Oh yeah, and the black chick dies when she gets stabbed by the little boy from across the street. I know, just go with it. Apparently the demon can possess people now! And I guess nobody noticed the little kid leaving his house with one of mommy’s kitchen knives…methinks better parental supervision would be a good idea, perhaps. Not to mention the silliness factor is only multiplied when the demon jumps out of the kid and into the dying girl – why he did that I do not know, as clearly she’s dying and will soon be of no use to him – and puts on his best Exorcist impression. By which I actually mean worst, and cheesiest, Exorcist impression. Sounds more like a castrated frog.

"Don't you ever try to imitate me! I will END YOU!"

The “climax” of the film is a big sloppy mess that pretty much has ‘try-hard’ written all over it. They didn’t have any actual atmosphere or scares, so they put in a nearly unwatchable miasma of people screaming, demonic faces, flashy lights and other stuff that makes the movie look like a little kid screaming for attention because his mom and dad wouldn’t buy him a damn Optimus Prime action figure. Seriously, this is wretched. You have to TRY to be this bad!
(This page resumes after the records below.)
-- ==== Sys2Proof/Laws/Bytes.lean ====
section
/-! SUPPORT. Byte order: words from bytes and bytes from words, and the digest as bytes. -/

namespace Sys2Proof.Machine

theorem be32_toNat (b0 b1 b2 b3 : Byte) :
    (be32 b0 b1 b2 b3).toNat =
      b0.toNat * 2 ^ 24 + b1.toNat * 2 ^ 16 + b2.toNat * 2 ^ 8 + b3.toNat := by
  have := b0.isLt
  have := b1.isLt
  have := b2.isLt
  have := b3.isLt
  simp only [be32, BitVec.toNat_ofNat]
  omega

@[simp] theorem bytesBe32_length (x : Word) : (bytesBe32 x).length = 4 := rfl

@[simp] theorem bytesBe64_length (n : BitVec 64) : (bytesBe64 n).length = 8 := rfl

@[simp] theorem digestBytes_length (H : Vector Word 8) : (digestBytes H).length = 32 := rfl

/-- Everything `wordsOfBytes` does: it answers exactly when there are bytes enough, and then with one
big-endian word for each four bytes. -/
theorem wordsOfBytes_eq (n : Nat) (bs : List Byte) (h : 4 * n ≤ bs.length) :
    wordsOfBytes n bs = some (List.ofFn fun j : Fin n =>
      be32 bs[4 * j.val] bs[4 * j.val + 1] bs[4 * j.val + 2] bs[4 * j.val + 3]) := by
  induction n generalizing bs with
  | zero => simp [wordsOfBytes]
  | succ n ih =>
    match bs, h with
    | b0 :: b1 :: b2 :: b3 :: rest, h =>
      have hr : 4 * n ≤ rest.length := by simp at h; omega
      simp [wordsOfBytes, ih rest hr, List.ofFn_succ, Nat.mul_add]

theorem wordsOfBytes_none (n : Nat) (bs : List Byte) (h : bs.length < 4 * n) :
    wordsOfBytes n bs = none := by
  induction n generalizing bs with
  | zero => omega
  | succ n ih =>
    match bs, h with
    | [], _ => rfl
    | [_], _ => rfl
    | [_, _], _ => rfl
    | [_, _, _], _ => rfl
    | _ :: _ :: _ :: _ :: rest, h => simp [wordsOfBytes, ih rest (by simp at h; omega)]

theorem setLowWords_getElem (w : Vector Word 64) (ws : List Word) (j : Nat) (h : j < 64) :
    (setLowWords w ws)[j] = ws.getD j w[j] := by
  simp [setLowWords]

end Sys2Proof.Machine
end

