-- ==== Sys2Proof/Laws/Run.lean ====
section
/-! SUPPORT. Runs of several steps: one step at a time, and one run after another. -/

namespace Sys2Proof.Machine

theorem run_zero (s : State) : Host.Core.run Sys2Proof.core 0 s = .next s := rfl

theorem run_next (M : Host.Core) (k : Nat) (s t : M.State) (h : M.step s = .next t) :
    M.run (k + 1) s = M.run k t := by
  simp only [Host.Core.run, h]

theorem run_add_next (M : Host.Core) (j k : Nat) (s t : M.State) (h : M.run j s = .next t) :
    M.run (j + k) s = M.run k t := by
  induction j generalizing s with
  | zero =>
    simp only [Host.Core.run, Host.Outcome.next.injEq] at h
    rw [Nat.zero_add, h]
  | succ j ih =>
    rw [Nat.add_right_comm]
    simp only [Host.Core.run] at h ⊢
    split at h
    · next r hr => exact ih r h
    · cases h
    · cases h

theorem run_succ {s t : State} (k : Nat) (h : step s = .next t) :
    Host.Core.run Sys2Proof.core (k + 1) s = Host.Core.run Sys2Proof.core k t :=
  run_next Sys2Proof.core k s t h

theorem run_add {s t : State} (j k : Nat) (h : Host.Core.run Sys2Proof.core j s = .next t) :
    Host.Core.run Sys2Proof.core (j + k) s = Host.Core.run Sys2Proof.core k t :=
  run_add_next Sys2Proof.core j k s t h

end Sys2Proof.Machine
end

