/-- The four clauses of the closed form, at the ends of their ranges for `L` = 3, `P` = 64. -/
theorem witness_PadClosedForm : 8 * (padding abc).mlen.toNat ≤ 2 ^ 64 - 1 ∧
    (∃ t, exec .pad (padding abc) = .next t) ∧
    field (fun t => t.plen.toNat) (exec .pad (padding abc)) = some 64 ∧
    (2 < (padding abc).mlen.toNat ∧ 3 = (padding abc).mlen.toNat ∧ (padding abc).mlen.toNat < 4 ∧
      55 < 64 - 8 ∧ 64 - 8 ≤ 56 ∧ 63 < 64) :=
  ⟨by decide, next_of_field (by decide), by decide, by decide⟩

theorem witness_PaddedLengthIsMinimal : 8 * (padding abc).mlen.toNat ≤ 2 ^ 64 - 1 ∧
    (∃ t, exec .pad (padding abc) = .next t) ∧ 64 % 64 = 0 ∧ (padding abc).mlen.toNat + 9 ≤ 64 :=
  ⟨by decide, next_of_field (by decide), by decide, by decide⟩

theorem witness_PaddingIsInjective : 8 * abc.length ≤ 2 ^ 64 - 1 ∧ padBytes abc = padBytes abc :=
  ⟨by decide, rfl⟩

theorem witness_OverflowEntry :
    8 * ({ padding abc with mlen := 2305843009213693952 } : State).mlen.toNat > 2 ^ 64 - 1 := by decide

theorem witness_OnlyPadRaises :
    (padding abc).err = .noError ∧
    field (·.err) (exec .pad { padding abc with mlen := 2305843009213693952 }) =
      some .lengthOverflow := by decide

theorem witness_PadStopsOnUnwrittenMessage :
    8 * ({ padding abc with mlen := 4 } : State).mlen.toNat ≤ 2 ^ 64 - 1 ∧
    3 < ({ padding abc with mlen := 4 } : State).mlen.toNat ∧
    Memory.read ({ padding abc with mlen := 4 } : State).msg 3 = none := by decide

theorem witness_LdblkLoadsBlock :
    (loading paddedAbc 0).blk.toNat < (loading paddedAbc 0).nblk.toNat ∧
    (loading paddedAbc 0).plen.toNat = 64 * (loading paddedAbc 0).nblk.toNat ∧
    ∀ k, k < 64 → Memory.read (loading paddedAbc 0).pm (64 * (loading paddedAbc 0).blk.toNat + k) =
      some (paddedAbc.getD k 0) := by decide

theorem witness_LdblkStops_range :
    (loading paddedAbc 1).nblk.toNat ≤ (loading paddedAbc 1).blk.toNat := by decide

theorem witness_LdblkStops_unwritten :
    (atUop 0x080).blk.toNat < (atUop 0x080).nblk.toNat ∧
    (atUop 0x080).plen.toNat = 64 * (atUop 0x080).nblk.toNat ∧ 63 < 64 ∧
    Memory.read (atUop 0x080).pm (64 * (atUop 0x080).blk.toNat + 63) = none := by decide

theorem witness_SchedComputesWord : (16 < 64 ∧ 16 ≤ 16) ∧ (63 < 64 ∧ 16 ≤ 63) := by decide

theorem witness_SchedBelowSixteenIsRefused : (15 : BitVec 6).toNat < 16 ∧ (0 : BitVec 6).toNat < 16 := by
  decide

/-- For `ExpandLeavesSchedule` and `BlockCompresses`. -/
theorem witness_block : (loading paddedAbc 0).moves = [] ∧ (loading paddedAbc 0).uop = 0x080 ∧
    (loading paddedAbc 0).blk.toNat < (loading paddedAbc 0).nblk.toNat ∧
    (loading paddedAbc 0).plen.toNat = 64 * (loading paddedAbc 0).nblk.toNat ∧
    Memory.readWords (loading paddedAbc 0).pm (64 * (loading paddedAbc 0).blk.toNat) 16 =
      some ([0x61626380] ++ List.replicate 14 0 ++ [0x00000018]) := by decide

/-- With the temporaries of section 5, `t` = 0. -/
theorem witness_RoundUpdatesWorkingVariables :
    (0x54da50e8 : Word) = 0x5be0cd19 + S1 0x510e527f + ch 0x510e527f 0x9b05688c 0x1f83d9ab + K[0] +
      0x61626380 ∧
    (0x08909ae5 : Word) = S0 0x6a09e667 + maj 0x6a09e667 0xbb67ae85 0x3c6ef372 := by decide

theorem witness_AddbackAddsAndBranches : (atUop 0x180).blk.toNat + 1 < 2 ^ Config.blkw := by decide

theorem witness_DigestWritesHashState : (atUop 0x1C0).hazard = false := rfl

theorem witness_DigestAfterMessageWrite :
    field (·.hazard) (step (withMoves (padding abc) [.writeMessage 0 0x62])) = some true := by decide

theorem witness_StartBeginsOrIsIgnored : (atUop 0x000).uop = 0x000 ∧ (atUop 0x200).uop ≠ 0x000 := by
  decide

theorem witness_ClearGivesResetState : (0b10 : BitVec 2).getLsbD 1 = true ∧
    (0b11 : BitVec 2).getLsbD 1 = true := by decide

theorem witness_ResetInput :
    LegalUop (withMoves (atUop 0x15F) [.inputs (moment true 0 0 false)]).uop ∧
    (withMoves (atUop 0x15F) [.inputs (moment true 0 0 false)]).moves =
      .inputs (moment true 0 0 false) :: [] ∧ (moment true 0 0 false).reset = true :=
  ⟨by decide, rfl, rfl⟩

/-- The six rows of the status table. -/
theorem witness_StatusOutputs : opOf (atUop 0x000).uop = 0 ∧ opOf (atUop 0x040).uop = 1 ∧
    2 ≤ (opOf (atUop 0x080).uop).toNat ∧ (opOf (atUop 0x180).uop).toNat ≤ 6 ∧
    opOf (atUop 0x1C0).uop = 7 ∧ opOf (atUop 0x200).uop = 8 ∧ opOf (atUop 0x240).uop = 9 := by decide

theorem witness_StatusRead : (withMoves (atUop 0x17F) [.readStatus]).moves = .readStatus :: [] ∧
    LegalUop (withMoves (atUop 0x17F) [.readStatus]).uop := ⟨rfl, by decide⟩

theorem witness_DigestRead_done : LegalUop (atUop 0x200).uop ∧
    ({ atUop 0x200 with dg := bytesAt [0xba] } : State).done = true ∧
    Memory.read ({ atUop 0x200 with dg := bytesAt [0xba] } : State).dg (0 : Fin 32).val =
      some 0xba := by decide

theorem witness_DigestRead_before : LegalUop (atUop 0x1C0).uop ∧ (atUop 0x1C0).done = false := by
  decide

/-- The last byte of the message store, and the first address beyond it. -/
theorem witness_MessageWriteInInit : LegalUop (atUop 0x000).uop ∧
    (Config.lastMessageByte < Config.msgCap ∧ (atUop 0x000).phase = some .init) ∧
      Config.msgCap ≤ Config.msgCap :=
  ⟨by decide, ⟨Nat.lt_succ_self _, by decide⟩, Nat.le_refl _⟩

theorem witness_MessageWriteOutsideInit : LegalUop (atUop 0x200).uop ∧
    LegalUop (padding abc).uop ∧ Config.lastMessageByte < Config.msgCap ∧
    (padding abc).phase ≠ some .init ∧ (atUop 0x200).phase ≠ some .init ∧
    (atUop 0x200).done = true ∧ (padding abc).done = false :=
  ⟨by decide, by decide, Nat.lt_succ_self _, by decide, by decide, by decide, by decide⟩

/-- For `WhoWritesWhichRegister` and `OnlyStoredBytesChange`. -/
theorem witness_frames : (∃ t, exec .pad (padding abc) = .next t) ∧ Instr.pad ≠ .clear ∧
    Instr.pad ≠ .initwv ∧ Instr.pad ≠ .addback ∧ Instr.pad ≠ .ldblk ∧ Instr.pad ≠ .digest ∧
    (∃ t, exec (.sched 16) (atUop 0x0D0) = .next t) ∧ Instr.sched 16 ≠ .pad :=
  ⟨next_of_field (by decide), by decide, by decide, by decide, by decide, by decide,
    next_of_field (by decide), by decide⟩

/-- The rows of the table, the indexed ones at both ends, with a step that answers. -/
theorem witness_NextUopTable (u : BitVec 10)
    (h : u ∈ [0x000, 0x0D0, 0x0FE, 0x0FF, 0x100, 0x140, 0x17E, 0x17F, 0x180, 0x1C0, 0x200, 0x240]) :
    (atUop u).moves = [] ∧ ∃ t, step (atUop u) = .next t :=
  ⟨rfl, next_of_field (by
    revert u
    decide)⟩

theorem witness_NextUopTable_pad : (∃ t, step (padding abc) = .next t) ∧
    (∃ t, step { padding abc with mlen := 2305843009213693952 } = .next t) ∧
    ∃ t, step (loading paddedAbc 0) = .next t :=
  ⟨next_of_field (by decide), next_of_field (by decide), next_of_field (by decide)⟩

theorem witness_NextUopTable_addback :
    (atUop 0x180).blk.toNat + 1 = (atUop 0x180).nblk.toNat ∧
    ({ atUop 0x180 with nblk := 2 } : State).blk.toNat + 1 <
      ({ atUop 0x180 with nblk := 2 } : State).nblk.toNat := by decide

/-- A state of Padding meets the invariant. -/
theorem inv_padding : Inv (padding abc) where
  legal := by decide
  msg_wf := by decide
  pm_wf := by decide
  dg_wf := by decide
  plen_eq := by decide
  nblk_pos := by decide
  blk_before := by decide
  blk_lt := by decide
  blk_eq := by decide
  pm_written := fun h => absurd h (by decide)
  dg_written := fun h => absurd h (by decide)
  err_iff := by decide
  hazard_init := by decide

theorem witness_StepKeepsInv : Inv (padding abc) ∧ ∃ t, step (padding abc) = .next t :=
  ⟨inv_padding, next_of_field (by decide)⟩

/-- Padding, with one byte more in `MLEN` than the host wrote. -/
theorem inv_padding_short : Inv { padding abc with mlen := 4 } where
  legal := by decide
  msg_wf := by decide
  pm_wf := by decide
  dg_wf := by decide
  plen_eq := by decide
  nblk_pos := by decide
  blk_before := by decide
  blk_lt := by decide
  blk_eq := by decide
  pm_written := fun h => absurd h (by decide)
  dg_written := fun h => absurd h (by decide)
  err_iff := by decide
  hazard_init := by decide

/-- Padding, with the host about to write outside the message store. -/
theorem inv_padding_outside : Inv (withMoves (padding abc) [.writeMessage Config.msgCap 0]) where
  legal := by decide
  msg_wf := by decide
  pm_wf := by decide
  dg_wf := by decide
  plen_eq := by decide
  nblk_pos := by decide
  blk_before := by decide
  blk_lt := by decide
  blk_eq := by decide
  pm_written := fun h => absurd h (by decide)
  dg_written := fun h => absurd h (by decide)
  err_iff := by decide
  hazard_init := by decide

/-- Each of the three ends occurs in a state that meets the invariant. -/
theorem witness_InvLeavesOnlyHostStops :
    (Inv (padding abc) ∧ ∃ t, step (padding abc) = .next t) ∧
    (Inv { padding abc with mlen := 4 } ∧
      faultOf (step { padding abc with mlen := 4 }) = some .unwrittenMessageByte) ∧
    (Inv (withMoves (padding abc) [.writeMessage Config.msgCap 0]) ∧
      step (withMoves (padding abc) [.writeMessage Config.msgCap 0]) =
        .refused .outsideMessageStore) :=
  ⟨⟨inv_padding, next_of_field (by decide)⟩, ⟨inv_padding_short, by decide⟩,
    ⟨inv_padding_outside,
      (step_writeMessage rfl rfl).trans (hostWriteMessage_outside (Nat.le_refl _))⟩⟩

/-- At `LDBLK` of the empty message's one block. -/
def loadingEmpty : State := { loading paddedEmpty 0 with H := IV }

theorem inv_loadingEmpty : Inv loadingEmpty where
  legal := by decide
  msg_wf := by decide
  pm_wf := by decide
  dg_wf := by decide
  plen_eq := by decide
  nblk_pos := by decide
  blk_before := by decide
  blk_lt := by decide
  blk_eq := by decide
  pm_written := fun _ => by decide
  dg_written := fun h => absurd h (by decide)
  err_iff := by decide
  hazard_init := by decide

theorem dataflow_loadingEmpty : Dataflow [] loadingEmpty where
  fits := by decide
  mlen_eq := by decide
  nblk_eq := by decide
  pm_eq := by unfold Holds; decide
  ldblk := fun _ => rfl
  sched := fun h => absurd h (by decide)
  initwv := fun h => absurd h (by decide)
  round := fun h => absurd h (by decide)
  addback := fun h => absurd h (by decide)
  digest := fun h => absurd h (by decide)
  halt := fun h => absurd h (by decide)

/-- At `HALT` of a run of the empty message, with these bytes in `DG` and no message write made. -/
def halted (digest : List Byte) : State :=
  { loadingEmpty with uop := 0x200, blk := 1, dg := bytesAt digest }

/-- The end of that run: `DG` holds the hash. -/
def haltedEmpty : State := halted (hashOf [])

theorem inv_halted (digest : List Byte) (h : digest.length = 32) : Inv (halted digest) where
  legal := (by decide : LegalUop 0x200)
  msg_wf := List.Pairwise.nil
  pm_wf := inv_loadingEmpty.pm_wf
  dg_wf := Memory.writeBytes_wf (m := []) 0 digest List.Pairwise.nil
  plen_eq := inv_loadingEmpty.plen_eq
  nblk_pos := inv_loadingEmpty.nblk_pos
  blk_before := fun h => absurd h
    (by decide : ¬ ((atUop 0x200).phase = some .init ∨ (atUop 0x200).phase = some .padding))
  blk_lt := fun h => absurd h (by decide : (atUop 0x200).phase ≠ some .perBlockProcessing)
  blk_eq := fun _ => rfl
  pm_written := fun h => absurd h (by decide : (atUop 0x200).phase ≠ some .perBlockProcessing)
  dg_written := fun _ a ha => by
    show (Memory.read (Memory.writeBytes [] 0 digest) a).isSome
    rw [Memory.read_writeBytes, if_pos (by omega)]
    simpa using by omega
  err_iff := (by decide :
    (atUop 0x200).err = .lengthOverflow ↔ (atUop 0x200).phase = some .fault)
  hazard_init := fun _ => rfl

theorem read_hashOf_empty (a : Nat) (h : a < 32) :
    Memory.read haltedEmpty.dg a = (hashOf [])[a]? := by
  show Memory.read (Memory.writeBytes [] 0 (hashOf [])) a = _
  rw [Memory.read_writeBytes, if_pos ⟨Nat.zero_le a, by simpa [hashOf] using h⟩, Nat.sub_zero]

theorem inv_haltedEmpty : Inv haltedEmpty := inv_halted (hashOf []) (digestBytes_length _)

theorem dataflow_haltedEmpty : Dataflow [] haltedEmpty where
  fits := dataflow_loadingEmpty.fits
  mlen_eq := dataflow_loadingEmpty.mlen_eq
  nblk_eq := dataflow_loadingEmpty.nblk_eq
  pm_eq := dataflow_loadingEmpty.pm_eq
  ldblk := fun h => absurd h (by decide : opOf 0x200 ≠ Op.ldblk)
  sched := fun h => absurd h (by decide : opOf 0x200 ≠ Op.sched)
  initwv := fun h => absurd h (by decide : opOf 0x200 ≠ Op.initwv)
  round := fun h => absurd h (by decide : opOf 0x200 ≠ Op.round)
  addback := fun h => absurd h (by decide : opOf 0x200 ≠ Op.addback)
  digest := fun h => absurd h (by decide : opOf 0x200 ≠ Op.digest)
  halt := fun _ _ j h => by
    rw [Nat.zero_add]
    exact read_hashOf_empty j (by simpa [hashOf] using h)

/-- The clause at `done` = 1, in a run whose message was stable. -/
theorem witness_StepKeepsRunInv_done : haltedEmpty.uop = 0x200 ∧ haltedEmpty.hazard = false ∧
    Inv haltedEmpty ∧ RunInv haltedEmpty ∧ haltedEmpty.phase = some .done ∧
    Dataflow [] haltedEmpty ∧ ∃ t, step haltedEmpty = .next t ∧ t.phase = some .done :=
  ⟨rfl, rfl, inv_haltedEmpty,
    ⟨fun h => absurd h (by decide : (atUop 0x200).phase ≠ some .padding),
      fun _ => ⟨[], dataflow_haltedEmpty⟩⟩,
    (by decide : (atUop 0x200).phase = some .done), dataflow_haltedEmpty, haltedEmpty, rfl,
    (by decide : (atUop 0x200).phase = some .done)⟩

/-- The clause that keeps the message while the blocks are processed, and its end by reset. -/
theorem witness_StepKeepsRunInv_run : loadingEmpty.phase = some .perBlockProcessing ∧
    Dataflow [] loadingEmpty ∧
    field (·.phase) (step loadingEmpty) = some (some .perBlockProcessing) ∧
    field (·.phase) (step (withMoves loadingEmpty [.inputs (moment true 0 0 false)])) =
      some (some .init) :=
  ⟨by decide, dataflow_loadingEmpty, by decide, by decide⟩

theorem witness_StepKeepsRunInv :
    (Inv loadingEmpty ∧ RunInv loadingEmpty ∧ ∃ t, step loadingEmpty = .next t) ∧
    (Inv (padding abc) ∧ RunInv (padding abc) ∧ ∃ t, step (padding abc) = .next t) :=
  ⟨⟨inv_loadingEmpty, ⟨fun h => absurd h (by decide), fun _ => ⟨[], dataflow_loadingEmpty⟩⟩,
      next_of_field (by decide)⟩,
    ⟨inv_padding, ⟨fun _ => rfl, fun h => absurd h (by decide)⟩, next_of_field (by decide)⟩⟩

theorem witness_RunComputesHash :
    (withMoves { atUop 0 with msg := bytesAt abc } [command 0b01 (BitVec.ofNat Config.lenw abc.length)]).uop =
      0x000 ∧ 8 * abc.length ≤ 2 ^ 64 - 1 ∧ Holds (bytesAt abc) 0 abc := by
  unfold Holds
  decide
"Let it be known...that I...achieved my goal...to be...the blandest horror boyfriend...ever..."

Oh, the boyfriend died? What a Shakespearian tragedy! Seriously, they try to make this whole thing so tragic and whatnot, but really he was a complete cardboard cut-out of a character the whole movie, with no human traits and nothing to distinguish him from the nearest lamppost. So really I feel about as much emotion here as I did the last time I threw out a pair of socks.

The movie ends with Megan Fox Lite finding out she’s pregnant with twins!

Hey, the best actors in the movie have finally arrived!

Uh oh! Irony! That’s a good movie ending, right right? No.

I have spent way too much time already on this, but my god! What kind of festering brain tumor could possibly come up with this? It’s unbearable torture to watch; one of the worst I’ve ever reviewed on this site. There’s just nothing in it that I can describe as any kind of quality. It’s long, it’s stupid, it’s silly and most of all, IT’S BORING. The Unborn is just about everything wrong with 2000s horror wrapped up into one odorous package. I hate this movie and I hate anyone who likes it! Just scrap this crap; throw it in the garbage forever.

As for me, I’m going to go wash this down with some good old New Years celebrations. Happy 2012, folks. See you then!